WHAT THE TASK ASKS ::
From the data that follows, print exactly the lines starting at the one containing "rcases List.mem_cons.1 hu with c | c" and ending at the one containing "bundle that may issue. -/"; include both of them and nothing more.

DATA RECORDS ::
theorem boundCheck_none (th : Thread) (n : Nat) (i : Instr) : boundCheck th n i = none ↔
    (∀ r ∈ (operands i).rd ++ (operands i).wr, regExists th n r) ∧ (th.helper.isSome = true → helperMay i) := by
  have hb : ((operands i).rd ++ (operands i).wr).any (beyond th.helper.isSome n) = false ↔
      ∀ r ∈ (operands i).rd ++ (operands i).wr, regExists th n r := by
    rw [List.any_eq_false]
    exact forall₂_congr fun r _ => by rw [← beyond_false, Bool.not_eq_true]
  rw [← hb]
  unfold boundCheck helperMay
  dsimp only
  generalize ((operands i).rd ++ (operands i).wr).any (beyond th.helper.isSome n) = c
  cases c
  · simp only [Bool.false_eq_true, if_false, true_and]
    cases th.helper.isSome
    · simp
    · simp only [if_true, forall_true_left]
      split
      · simp [not_or]
      · simp [not_or]
  · simp

theorem passMarker_pendG (i : Instr) (th : Thread) (k : Nat) : (passMarker i th).pendG.getLsbD k = meetsG th i k := by
  unfold passMarker meetsG
  cases (operands i).mark <;> simp [clearPending]
theorem passMarker_pendQ (i : Instr) (th : Thread) (k : Nat) : (passMarker i th).pendQ.getLsbD k = meetsQ th i k := by
  unfold passMarker meetsQ
  cases (operands i).mark <;> simp [clearPending]

theorem checkIssue_run_iff (th : Thread) (n : Nat) (i : Instr) : checkIssue th n i = .run ↔ MayIssue th n i := by
  have hp : checkIssue th n i = if (operands i).mark && outstanding th then .wait .results else
      match boundCheck (passMarker i th) n i with
      | some c => .trap c
      | none =>
        if (passMarker i th).pendQ.getLsbD ((operands i).guard.extractLsb' 1 3).toNat then .trap 2
        else if !guardHolds (passMarker i th) (operands i).guard then .skip
        else match pendingCheck (passMarker i th) (operands i) with
          | some c => .trap c
          | none => if (operands i).failable && windowFull (passMarker i th) then .wait .window else .run := rfl
  have hh : (passMarker i th).helper = th.helper := by unfold passMarker; split <;> rfl
  have hq : (passMarker i th).q = th.q := by unfold passMarker; split <;> rfl
  have hw : unresolved (passMarker i th) = unresolved th := by unfold passMarker; split <;> rfl
  have hbc : boundCheck (passMarker i th) n i = boundCheck th n i := by unfold boundCheck; rw [hh]
  have hg : guardHolds (passMarker i th) = guardHolds th := by unfold guardHolds getQ; rw [hq]
  have hpc : pendingCheck (passMarker i th) (operands i) = none ↔
      (∀ r ∈ (operands i).rd ++ (operands i).wr, meetsG th i r = false) ∧ ∀ q ∈ (operands i).prd ++ (operands i).pwr, meetsQ th i q = false := by
    unfold pendingCheck
    simp only [passMarker_pendG, passMarker_pendQ]
    split
    next h =>
      simp only [Bool.or_eq_true, List.any_eq_true] at h
      simp only [reduceCtorEq, false_iff, List.mem_append]
      rintro ⟨h1, h2⟩
      rcases h with ⟨r, hr, e⟩ | ⟨r, hr, e⟩
      · simp [h1 r (.inl hr)] at e
      · simp [h2 r (.inl hr)] at e
    next h =>
      simp only [Bool.or_eq_true, not_or, List.any_eq_true, not_exists, not_and, Bool.not_eq_true] at h
      split
      next h' =>
        simp only [Bool.or_eq_true, List.any_eq_true] at h'
        simp only [reduceCtorEq, false_iff, List.mem_append]
        rintro ⟨h1, h2⟩
        rcases h' with ⟨r, hr, e⟩ | ⟨r, hr, e⟩
        · simp [h1 r (.inr hr)] at e
        · simp [h2 r (.inr hr)] at e
      next h' =>
        simp only [Bool.or_eq_true, not_or, List.any_eq_true, not_exists, not_and, Bool.not_eq_true] at h'
        simp only [true_iff, List.mem_append]
        exact ⟨fun r hr => hr.elim (h.1 r) (h'.1 r), fun r hr => hr.elim (h.2 r) (h'.2 r)⟩
  rw [hp, hbc, hg, passMarker_pendQ]
  constructor
  · intro e
    split at e
    · simp at e
    next h1 =>
    split at e
    · simp at e
    next h2 =>
    split at e
    · simp at e
    next h3 =>
    split at e
    · simp at e
    next h4 =>
    split at e
    · simp at e
    next h5 =>
    split at e
    · simp at e
    next h6 =>
    rw [boundCheck_none] at h2
    rw [hpc] at h5
    exact {
      waits := fun hm => by simpa [hm] using h1
      bound := h2.1
      helper := h2.2
      guardReady := by simpa using h3
      guard := by simpa using h4
      regs := h5.1
      preds := h5.2
      window := fun hf => by simpa [hf, windowFull, hw] using h6 }
  · rintro ⟨h1, h2, h3, h4, h5, h6, h7, h8⟩
    rw [if_neg (by simpa using h1), (boundCheck_none th n i).2 ⟨h2, h3⟩]
    dsimp only
    rw [if_neg (by rw [h4]; decide), if_neg (by rw [h5]; decide), hpc.2 ⟨h6, h7⟩]
    dsimp only
    rw [if_neg (by simpa [windowFull, hw] using h8)]

/-! A bundle. -/

/-- A key deleted after it was put in. -/
theorem mapDel_ins {α : Type} (m : SMap α) (i : Nat) (x : α) : mapDel (mapIns m i x) i = mapDel m i := by
  induction m with
  | nil => simp [mapIns, mapDel]
  | cons p m ih =>
    simp only [mapIns]
    split
    · simp [mapDel]
    · simp only [mapDel, ih]
/-- The second of two values put at one key stands. -/
theorem mapSet_mapSet {α : Type} (m : SMap α) (i : Nat) (x y : α) : mapSet (mapSet m i x) i y = mapSet m i y := by
  unfold mapSet
  rw [mapDel_ins]
  congr 1
  induction m with
  | nil => rfl
  | cons p m ih => by_cases h : p.1 = i <;> simp [mapDel, h, ih]
/-- Two changes of one thread are one. -/
theorem State.modThread_modThread (s : State) (t : Nat) (f g : Thread → Thread) :
    (s.modThread t f).modThread t g = s.modThread t fun th => g (f th) := by
  unfold State.modThread State.setThread State.thread
  rw [mapGetD_set, if_pos rfl]
  simp only [mapSet_mapSet]

/-- A bundle of one thread issues. -/
theorem issueEach_alone (i : Instr) (body : State → Nat → State) (s : State) (t : Nat) (h : s.bundle = [t]) :
    issueEach i body s = .next { issueOne i body s t with bundle := [] } := by
  unfold issueEach
  rw [h]
  rfl
/-- A thread that may issue runs the body past its marker. -/
theorem issueOne_run (i : Instr) (body : State → Nat → State) (s : State) (t : Nat)
    (h : MayIssue (s.thread t) (s.trainOf t).regs i) : issueOne i body s t = body (s.modThread t (passMarker i)) t := by
  unfold issueOne
  rw [(checkIssue_run_iff _ _ _).2 h]
/-- One thread that may issue. -/
theorem issueEach_run (i : Instr) (body : State → Nat → State) (s : State) (t : Nat) (h : Alone s t i) :
    issueEach i body s = .next { body (s.modThread t (passMarker i)) t with bundle := [] } := by
  rw [issueEach_alone i body s t h.1, issueOne_run i body s t h.2]

/-- Threads changed one after the other, each once, by functions of themselves. -/
theorem foldl_modThread (g : State → Nat → State) (f : Thread → Thread) (l : List Nat) :
    ∀ (s : State), l.Nodup → (∀ t ∈ l, ∀ s' : State, s'.thread t = s.thread t → s'.trains = s.trains → g s' t = s'.modThread t f) →
      (l.foldl g s) = { s with threads := (l.foldl g s).threads } ∧
        (∀ u ∈ l, (l.foldl g s).thread u = f (s.thread u)) ∧ ∀ u, u ∉ l → (l.foldl g s).thread u = s.thread u := by
  induction l with
  | nil => exact fun s _ _ => ⟨rfl, by simp, by simp⟩
  | cons t l ih =>
    intro s hn hg
    have e := hg t (by simp) s rfl rfl
    have hn' := List.nodup_cons.1 hn
    have k := ih (g s t) hn'.2 (fun u hu s' h1 h2 => by
      have hne : u ≠ t := fun c => hn'.1 (c ▸ hu)
      refine hg u (by simp [hu]) s' ?_ ?_
      · rw [h1, e, State.thread_modThread, if_neg hne]
      · rw [h2, e]; rfl)
    obtain ⟨k1, k2, k3⟩ := k
    rw [List.foldl_cons]
    refine ⟨?_, ?_, ?_⟩
    · conv_lhs => rw [k1]
      rw [e]
      rfl
    · intro u hu
      rcases List.mem_cons.1 hu with c | c
      · rw [c, k3 t hn'.1, e, State.thread_modThread, if_pos rfl]
      · have hne : u ≠ t := fun d => hn'.1 (d ▸ c)
        rw [k2 u c, e, State.thread_modThread, if_neg hne]
    · intro u hu
      have h2 := List.not_mem_of_not_mem_cons hu
      have hne : u ≠ t := List.ne_of_not_mem_cons hu
      rw [k3 u h2, e, State.thread_modThread, if_neg hne]

/-- A change of threads by functions of themselves alone, over a bundle that may issue. -/
theorem issueEach_threads (i : Instr) (body : State → Nat → State) (f : Thread → Thread) (s : State) (h : Ready s i)
    (hb : ∀ (s' : State) (t : Nat), body s' t = s'.modThread t f) :
    ∃ t, issueEach i body s = .next t ∧ OnlyThreads s t ∧ EachThread s t fun th th' => th' = f (passMarker i th) := by
  have k := foldl_modThread (issueOne i body) (fun th => f (passMarker i th)) s.bundle s h.1 (fun t ht s' h1 h2 => by
    have hm := h.2 t ht
    rw [issueOne_run i body s' t (by unfold State.trainOf State.train at *; rw [h1, h2]; exact hm), hb]
    exact State.modThread_modThread _ _ _ _)
  obtain ⟨k1, k2, k3⟩ := k
  refine ⟨_, rfl, ⟨?_, ?_⟩, ⟨k2, k3⟩⟩
  · rw [k1]
  · intro a
    rw [k1]

/-- A fixed-latency instruction on the thread alone. -/
theorem issueEach_fixed (i : Instr) (f : Thread → Thread) (s : State) (h : Ready s i) :
    ∃ t, issueEach i (fixedBody i f) s = .next t ∧ OnlyThreads s t ∧ EachThread s t fun th th' => th' = past i (f (passMarker i th)) :=
  issueEach_threads i (fixedBody i f) (fun th => past i (f th)) s h fun _ _ => rfl
/-- A variable-latency instruction. -/
theorem issueEach_variable (i : Instr) (f : Thread → Result) (s : State) (h : Ready s i) :
    ∃ t, issueEach i (variableBody i f) s = .next t ∧ OnlyThreads s t ∧
      EachThread s t fun th th' => th' = past i (putResult (passMarker i th) (f (passMarker i th))) :=
  issueEach_threads i (variableBody i f) (fun th => past i (putResult th (f th))) s h fun _ _ => rfl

TASK OUTPUT ::
      rcases List.mem_cons.1 hu with c | c
      · rw [c, k3 t hn'.1, e, State.thread_modThread, if_pos rfl]
      · have hne : u ≠ t := fun d => hn'.1 (d ▸ c)
        rw [k2 u c, e, State.thread_modThread, if_neg hne]
    · intro u hu
      have h2 := List.not_mem_of_not_mem_cons hu
      have hne : u ≠ t := List.ne_of_not_mem_cons hu
      rw [k3 u h2, e, State.thread_modThread, if_neg hne]

/-- A change of threads by functions of themselves alone, over a bundle that may issue. -/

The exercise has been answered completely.